• PROBLEM STATEMENT:
From the line containing "0x80000 ||| w" onward, retype each line of the entries below exactly, last line included.
··· AVAILABLE DATA
-- ==== Sys2Proof/Laws/KeptOps.lean ====
section
/-! SUPPORT. What the functions of Ops, Path, Mail
keep and may change: one lemma each, in the order of their calls. -/

namespace Sys2Proof.Machine

theorem State.setPort_kept {r b : Bool} {w : Nat} {s0 s : State} (hw : 0x20 ||| w = w) (h : Kept r b w s0 s) :
    ∀ a1 a2, Kept r b w s0 (State.setPort s a1 a2) := by
  intro a1 a2
  unfold State.setPort
  repeat' first
    | with_reducible assumption
    | fail_if_no_progress with_reducible refine Kept.upd_ports (maskLe (by decide) hw) ?_

theorem State.setLeaf_kept {r b : Bool} {w : Nat} {s0 s : State} (hw : 0x400 ||| w = w) (h : Kept r b w s0 s) :
    ∀ a1 a2, Kept r b w s0 (State.setLeaf s a1 a2) := by
  intro a1 a2
  unfold State.setLeaf
  repeat' first
    | with_reducible assumption
    | fail_if_no_progress with_reducible refine Kept.upd_leaves (maskLe (by decide) hw) ?_

theorem State.setProt_kept {r b : Bool} {w : Nat} {s0 s : State} (hw : 0x800 ||| w = w) (h : Kept r b w s0 s) :
    ∀ a1 a2, Kept r b w s0 (State.setProt s a1 a2) := by
  intro a1 a2
  unfold State.setProt
  repeat' first
    | with_reducible assumption
    | fail_if_no_progress with_reducible refine Kept.upd_prots (maskLe (by decide) hw) ?_

theorem State.setCare_kept {r b : Bool} {w : Nat} {s0 s : State} (hw : 0x1000 ||| w = w) (h : Kept r b w s0 s) :
    ∀ a1 a2, Kept r b w s0 (State.setCare s a1 a2) := by
  intro a1 a2
  unfold State.setCare
  repeat' first
    | with_reducible assumption
    | fail_if_no_progress with_reducible refine Kept.upd_cares (maskLe (by decide) hw) ?_

theorem State.setArb_kept {r b : Bool} {w : Nat} {s0 s : State} (hw : 0x2000 ||| w = w) (h : Kept r b w s0 s) :
    ∀ a1 a2, Kept r b w s0 (State.setArb s a1 a2) := by
  intro a1 a2
  unfold State.setArb
  repeat' first
    | with_reducible assumption
    | fail_if_no_progress with_reducible refine Kept.upd_arbs (maskLe (by decide) hw) ?_

theorem State.setSck_kept {r b : Bool} {w : Nat} {s0 s : State} (hw : 0x4000 ||| w = w) (h : Kept r b w s0 s) :
    ∀ a1 a2, Kept r b w s0 (State.setSck s a1 a2) := by
  intro a1 a2
  unfold State.setSck
  repeat' first
    | with_reducible assumption
    | fail_if_no_progress with_reducible refine Kept.upd_sclk (maskLe (by decide) hw) ?_

theorem State.setHeat_kept {r b : Bool} {w : Nat} {s0 s : State} (hw : 0x8000 ||| w = w) (h : Kept r b w s0 s) :
    ∀ a1 a2, Kept r b w s0 (State.setHeat s a1 a2) := by
  intro a1 a2
  unfold State.setHeat
  repeat' first
    | with_reducible assumption
    | fail_if_no_progress with_reducible refine Kept.upd_heat (maskLe (by decide) hw) ?_

theorem State.setPow_kept {r b : Bool} {w : Nat} {s0 s : State} (hw : 0x10000 ||| w = w) (h : Kept r b w s0 s) :
    ∀ a1 a2, Kept r b w s0 (State.setPow s a1 a2) := by
  intro a1 a2
  unfold State.setPow
  repeat' first
    | with_reducible assumption
    | fail_if_no_progress with_reducible refine Kept.upd_power (maskLe (by decide) hw) ?_

theorem State.setSup_kept {r b : Bool} {w : Nat} {s0 s : State} (hw : 0x20000 ||| w = w) (h : Kept r b w s0 s) :
    ∀ a1 a2, Kept r b w s0 (State.setSup s a1 a2) := by
  intro a1 a2
  unfold State.setSup
  repeat' first
    | with_reducible assumption
    | fail_if_no_progress with_reducible refine Kept.upd_supply (maskLe (by decide) hw) ?_

theorem State.setChan_kept {r b : Bool} {w : Nat} {s0 s : State} (hw : 0x40000 ||| w = w) (h : Kept r b w s0 s) :
    ∀ a1 a2, Kept r b w s0 (State.setChan s a1 a2) := by
  intro a1 a2
  unfold State.setChan
  repeat' first
    | with_reducible assumption
    | fail_if_no_progress with_reducible refine Kept.upd_chans (maskLe (by decide) hw) ?_

theorem State.setDrr_kept {r b : Bool} {w : Nat} {s0 s : State} (hw : 0x80000 ||| w = w) (h : Kept r b w s0 s) :
    ∀ a1 a2, Kept r b w s0 (State.setDrr s a1 a2) := by
  intro a1 a2
  unfold State.setDrr
  repeat' first
    | with_reducible assumption
    | fail_if_no_progress with_reducible refine Kept.upd_drrs (maskLe (by decide) hw) ?_

theorem State.setFeeder_kept {r b : Bool} {w : Nat} {s0 s : State} (hw : 0x800000 ||| w = w) (h : Kept r b w s0 s) :
    ∀ a1 a2, Kept r b w s0 (State.setFeeder s a1 a2) := by
  intro a1 a2
  unfold State.setFeeder
  repeat' first
    | with_reducible assumption
    | fail_if_no_progress with_reducible refine Kept.upd_feeders (maskLe (by decide) hw) ?_

theorem State.setPage_kept {r b : Bool} {w : Nat} {s0 s : State} (hw : 0x1000000 ||| w = w) (h : Kept r b w s0 s) :
    ∀ a1 a2, Kept r b w s0 (State.setPage s a1 a2) := by
  intro a1 a2
  unfold State.setPage
  repeat' first
    | with_reducible assumption
    | fail_if_no_progress with_reducible refine Kept.upd_pages (maskLe (by decide) hw) ?_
······
• OUTPUT OF THE EXERCISE:
theorem State.setDrr_kept {r b : Bool} {w : Nat} {s0 s : State} (hw : 0x80000 ||| w = w) (h : Kept r b w s0 s) :
    ∀ a1 a2, Kept r b w s0 (State.setDrr s a1 a2) := by
  intro a1 a2
  unfold State.setDrr
  repeat' first
    | with_reducible assumption
    | fail_if_no_progress with_reducible refine Kept.upd_drrs (maskLe (by decide) hw) ?_

theorem State.setFeeder_kept {r b : Bool} {w : Nat} {s0 s : State} (hw : 0x800000 ||| w = w) (h : Kept r b w s0 s) :
    ∀ a1 a2, Kept r b w s0 (State.setFeeder s a1 a2) := by
  intro a1 a2
  unfold State.setFeeder
  repeat' first
    | with_reducible assumption
    | fail_if_no_progress with_reducible refine Kept.upd_feeders (maskLe (by decide) hw) ?_

theorem State.setPage_kept {r b : Bool} {w : Nat} {s0 s : State} (hw : 0x1000000 ||| w = w) (h : Kept r b w s0 s) :
    ∀ a1 a2, Kept r b w s0 (State.setPage s a1 a2) := by
  intro a1 a2
  unfold State.setPage
  repeat' first
    | with_reducible assumption
    | fail_if_no_progress with_reducible refine Kept.upd_pages (maskLe (by decide) hw) ?_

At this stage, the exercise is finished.